Department of Chemical and Biological Engineering , Princeton University , Princeton , New Jersey 08544 , United States.
Department of Chemistry , University of Kentucky , Lexington , Kentucky 40506 , United States.
J Am Chem Soc. 2018 Jun 20;140(24):7519-7525. doi: 10.1021/jacs.8b01421. Epub 2018 Jun 8.
Polymorphism is pervasive in molecular solids. While computational predictions of the molecular polymorphic landscape have improved significantly, identifying which polymorphs are preferentially accessed and experimentally stable remains a challenge. We report a framework that correlates short intermolecular contacts with polymorphic stability. The presence of short contacts between neighboring molecules prevents structural rearrangement and stabilizes the packing arrangement, even when the stabilized polymorph is not enthalpically favored. In the absence of such intermolecular short contacts, the molecules have added degrees of freedom for structural rearrangement, and solid-solid polymorphic transformations occur readily. Starting with a series of core-halogenated naphthalene tetracarboxylic diimides, we establish this framework with the packing polymorphs of more than 20 compounds, ranging from molecular semiconductors to pharmaceutics and biological building blocks. This framework, widely applicable across molecular solids, can help refine computational predictions by identifying the polymorphs that are kinetically stable.

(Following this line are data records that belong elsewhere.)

-- ==== Sys2Proof/Tests/Slice0.lean ====
section
/-! SUPPORT. Tests whose expected results come from spec/95_test_vectors.md or from hand calculation by the rules, and
one witness for the hypotheses of every statement of Certificates/Slice0/Obligations.lean. -/

namespace Sys2Proof.Tests

open Sys2Proof Sys2Proof.Machine

/-! ### Well-formedness -/

theorem test_wellFormed_refuses_loop_count_two : (Instr.transmit 2).wellFormed = false := by decide
theorem test_wellFormed_refuses_loop_count_zero : (Instr.transmit 0).wellFormed = false := by decide
theorem test_wellFormed_accepts_loop_count_one : (Instr.transmit 1).wellFormed = true := by decide

/-! ### Decoding: words written out from 30_encoding.md R76 to R79 and R88, and 95 section 2.1 -/

theorem test_decode_init : decode (.command 0b00010000000000000000000000000000#32) = .ok .init := by decide
theorem test_decode_send :
    decode (.command 0b00100000000100100011010001010110#32) = .ok (.send 0x12#8 0x34#8 0x56#8) := by decide
theorem test_decode_encode : decode (.internal 0b0001#4) = .ok .encode := by decide
theorem test_decode_configure : decode (.internal 0b0010#4) = .ok .configure := by decide
theorem test_decode_createCopyEncoder : decode (.internal 0b0011#4) = .ok .createCopyEncoder := by decide
theorem test_decode_enable : decode (.internal 0b0100#4) = .ok .enable := by decide
theorem test_decode_transmit : decode (.internal 0b0101#4) = .ok (.transmit 1) := by decide
theorem test_decode_waitComplete : decode (.internal 0b0110#4) = .ok .waitComplete := by decide
theorem test_decode_holdLow : decode (.internal 0b0111#4) = .ok .holdLow := by decide
theorem test_decode_unassigned :
    decode (.internal 0x0#4) = .unassignedCode ∧ decode (.internal 0x8#4) = .unassignedCode := by decide
theorem test_decode_reserved_bits :
    [0x10000001#32, 0x11000000#32, 0x1000FF00#32, 0x21000000#32, 0x2FFFFFFF#32].map (fun w => decode (.command w))
      = List.replicate 5 .reservedBits := by decide
theorem test_decode_reserved_opcode :
    [0x00000000#32, 0x30000000#32, 0xF0000000#32, 0xFFFFFFFF#32].map (fun w => decode (.command w))
      = List.replicate 4 .reservedOpcode := by decide
theorem test_decodeTableWord :
    decodeTableWord 32 0x10000000 = some .init ∧ decodeTableWord 32 0x20000000 = some (.send 0#8 0#8 0#8) ∧
    decodeTableWord 8 0x1 = some .encode ∧ decodeTableWord 8 0x7 = some .holdLow ∧
    decodeTableWord 32 0x1 = none ∧ decodeTableWord 8 0x8 = none := by decide

/-! ### The assembler: 95 section 2.1 -/

theorem test_asm_comment_and_hex :
    assembleLine [' ', 's', 'e', 'n', 'd', ' ', '0', 'x', '1', '2', ',', '5', '2', ' ', ',', ' ', '0', 'x', '5', '6', ';', 'x']
      = .word 0x20123456#32 := by decide
theorem test_asm_errors :
    assembleLine ['S', 'E', 'N', 'D', ' ', '2', '5', '6', ',', '0', ',', '0'] = .error .outOfRange ∧
    assembleLine ['S', 'E', 'N', 'D', ' ', '1', ',', ' ', '2'] = .error .wrongOperandCount := by decide

/-! ### States of the tests -/

/-- A tick in which the host presents SEND r, g, b and nothing fails. -/
def sendInput (r g b : Channel) : TickInput := TickInput.present (0x20#8 ++ r ++ g ++ b)

/-- UNINIT with this input. -/
def uninitWith (x : TickInput) : State := withInput x State.reset

/-- IDLE after INIT with this input. -/
def idleWith (x : TickInput) : State := withInput x (idleState State.reset)

/-- The last INIT_BUSY tick with this input. -/
def lastInitWith (x : TickInput) : State := withInput x (lastInitState State.reset)

/-- The first TX tick of the colour 0 with this input. -/
def txWith (x : TickInput) : State := withInput x (firstTxState State.reset)

/-- The last tick of the frame of the colour 0: symbol 23, second half, its 8th tick. -/
def lastTxWith (x : TickInput) : State :=
  { txWith x with symIdx := 23#5, half := true, elapsed := 7#16, waitCnt := 287 }

/-- A HOLD tick with this input. -/
def holdWith (x : TickInput) : State := withInput x (firstHoldState State.reset)

/-- FAULT with this input. -/
def faultWith (x : TickInput) : State := withInput x (raise .waitFailed State.reset)

/-- A parameter set with another capacity, queue depth, start latency or wait window. -/
def otherCfg (capacity depth latency : Nat) (window : Option Nat) : Config.Params :=
  { Config.Params.spec with
    symbolCapacity := capacity
    queueDepth := depth
    startLatencyTicks := latency
    waitTimeoutTicks := window }

/-- The STATUS word after one step. -/
def statusAfter (s : State) : Option CmdWord := (Result.next? (step s)).map status

/-! ### One step of each instruction: 95 sections 2.4 to 2.8 -/

theorem test_reset_status : status State.reset = 0x00000008#32 := by decide
theorem test_init_accepted : statusAfter (uninitWith (TickInput.present 0x10000000#32)) = some 0x00001002#32 := by decide
theorem test_init_twice : statusAfter (idleWith (TickInput.present 0x10000000#32)) = some 0x0000F515#32 := by decide
theorem test_send_accepted : statusAfter (idleWith (sendInput 0#8 255#8 0#8)) = some 0x00403003#32 := by decide
theorem test_send_before_init : statusAfter (uninitWith (sendInput 0#8 255#8 0#8)) = some 0x0000F224#32 := by decide
/-- Row 0x800100 of 95 section 2.2: g[0] is at position 7 and r[7] at position 8. -/
theorem test_encode_channel_boundary :
    ((Result.next? (exec .encode { State.reset with color := 0x800100#24 })).map fun t =>
      (t.sym.filter fun a => a.2 == Symbol.one).map Prod.fst) = some [7, 8] := by decide
theorem test_encode_length :
    ((Result.next? (exec .encode State.reset)).map fun t => t.sym.length) = some 24 := by decide
theorem test_configure_rejected_wins :
    statusAfter { lastInitWith { TickInput.quiet with configureOk := false } with cfg := otherCfg 23 1 0 none }
      = some 0x0000F214#32 := by decide
theorem test_configure_unavailable :
    statusAfter (lastInitWith { TickInput.quiet with configureOk := false }) = some 0x0000F114#32 := by decide
theorem test_createCopyEncoder_unavailable :
    statusAfter (lastInitWith { TickInput.quiet with copyEncOk := false }) = some 0x0000F314#32 := by decide
theorem test_enable_failed_keeps_handles :
    ((Result.next? (step (lastInitWith { TickInput.quiet with enableOk := false }))).map fun t =>
      (status t, t.chanAlloc, t.copyEnc, t.chanEn)) = some (0x0000F414#32, true, true, false) := by decide
theorem test_enable_completes_init : statusAfter (lastInitWith TickInput.quiet) = some 0x00002009#32 := by decide
theorem test_transmit_rejected :
    ((Result.next? (step (idleWith { sendInput 0x12#8 0x34#8 0x56#8 with txOk := false }))).map fun t =>
      (status t, t.color, t.sym.length)) = some (0x0000F125#32, 0x123456#24, 24) := by decide
theorem test_transmit_start_latency :
    ((Result.next? (step { idleWith (sendInput 0#8 255#8 0#8) with cfg := otherCfg 24 1 3 none })).map fun t =>
      (t.genState, t.genStartCnt)) = some (.gStart, 3) := by decide
theorem test_waitComplete_failures :
    statusAfter (lastTxWith { TickInput.quiet with waitErr := true }) = some 0x0000F325#32 ∧
    statusAfter { txWith TickInput.quiet with cfg := otherCfg 24 1 0 (some 100), waitCnt := 100 } =
      some 0x0000F135#32 := by decide
theorem test_waitComplete_completes :
    ((Result.next? (step (lastTxWith TickInput.quiet))).map fun t => (status t, t.holdCnt)) =
      some (0x00004003#32, 10000) := by decide
theorem test_holdLow_counts :
    ((Result.next? (step (holdWith TickInput.quiet))).map fun t => (status t, t.holdCnt)) =
      some (0x00004003#32, 9999) := by decide
theorem test_holdLow_ends :
    statusAfter { holdWith TickInput.quiet with holdCnt := 1 } = some 0x00002009#32 := by decide
theorem test_illegal_word_before_state_check :
    statusAfter (uninitWith (TickInput.present 0x21000000#32)) = some 0x0000F244#32 := by decide
theorem test_reset_from_fault :
    statusAfter (faultWith { TickInput.quiet with rst := true }) = some 0x00000008#32 := by decide

/-- Every row of the opcode table runs as the next step after reset (log 11). -/
theorem test_table_rows_run :
    ([(32, 0x10000000), (32, 0x20000000), (8, 1), (8, 2), (8, 3), (8, 4), (8, 5), (8, 6), (8, 7)].map fun a =>
      (Result.next? (step (State.reset.withFetchWord a.1 a.2))).map fun t => t.seq) =
    [some .initBusy, some .fault, some .tx, some .idle, some .idle, some .idle, some .tx, some .tx, some .hold] := by
  decide

/-- After reset every entry of SYM holds a record of which nothing is known (10_state.md R49), and another reset leaves
another one. -/
theorem test_reset_symbols_are_free :
    State.reset.symbolAt 0 = Symbol.free 0 0 ∧
    ((Result.next? (step (txWith { TickInput.quiet with rst := true }))).map fun t => t.symbolAt 23) =
      some (Symbol.free 1 23) := ⟨rfl, rfl⟩

/-! ### The reference receiver: 95 section 2.9 -/

/-- A high run of 1 tick spoils the frame at the first low tick. -/
theorem test_receiver_bad_run :
    ((⟨[true], some 0x00FF00#24, 0, 0⟩ : Receiver).watch [true, false]).latched = none := by decide
/-- 24 bits held latch `{r, g, b}` at the 500th low tick; the first bit is g[7]. -/
theorem test_receiver_latches :
    ((⟨true :: List.replicate 23 false, none, 499, 0⟩ : Receiver).watch [false]).latched = some 0x008000#24 := by decide

/-! ### States that meet the invariant -/

theorem inv_uninit (x : TickInput) : StateInv (uninitWith x) := by
  constructor <;> simp [uninitWith, withInput, State.reset, State.resetOf, NoFrameYet]

/-- IDLE after INIT, of a machine with other parameters and any schedule. -/
def idleOf (cfg : Config.Params) (inputs : List TickInput) : State :=
  { idleState (State.resetOf cfg inputs 0) with inputs := inputs }

theorem inv_idle (cfg : Config.Params) (inputs : List TickInput) (h : paramsLegal cfg = true) :
    StateInv (idleOf cfg inputs) := by
  constructor <;> simp [idleOf, idleState, State.resetOf, NoFrameYet, h]

theorem txWith_position : 0 < (frameSymbol 0#24 0).halfTicks false := by decide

多晶型现象在分子固体中普遍存在。尽管对分子多晶型景观的计算预测已有显著改进,但确定哪些多晶型物优先被触及且在实验中稳定仍然是一个挑战。我们报告了一个将短分子间接触与多晶型稳定性相关联的框架。相邻分子之间短接触的存在可以防止结构重排,并稳定堆积排列,即使稳定的多晶型物在焓上不受青睐也是如此。在没有这种分子间短接触的情况下,分子具有更多的结构重排自由度,固态-固态多晶型转变很容易发生。从一系列核心卤代萘四羧酸二酰亚胺开始,我们用 20 多种化合物的堆积多晶型物来建立这个框架,范围从分子半导体到药物和生物建筑块。这个框架广泛适用于分子固体,可以通过识别动力学稳定的多晶型物来帮助改进计算预测。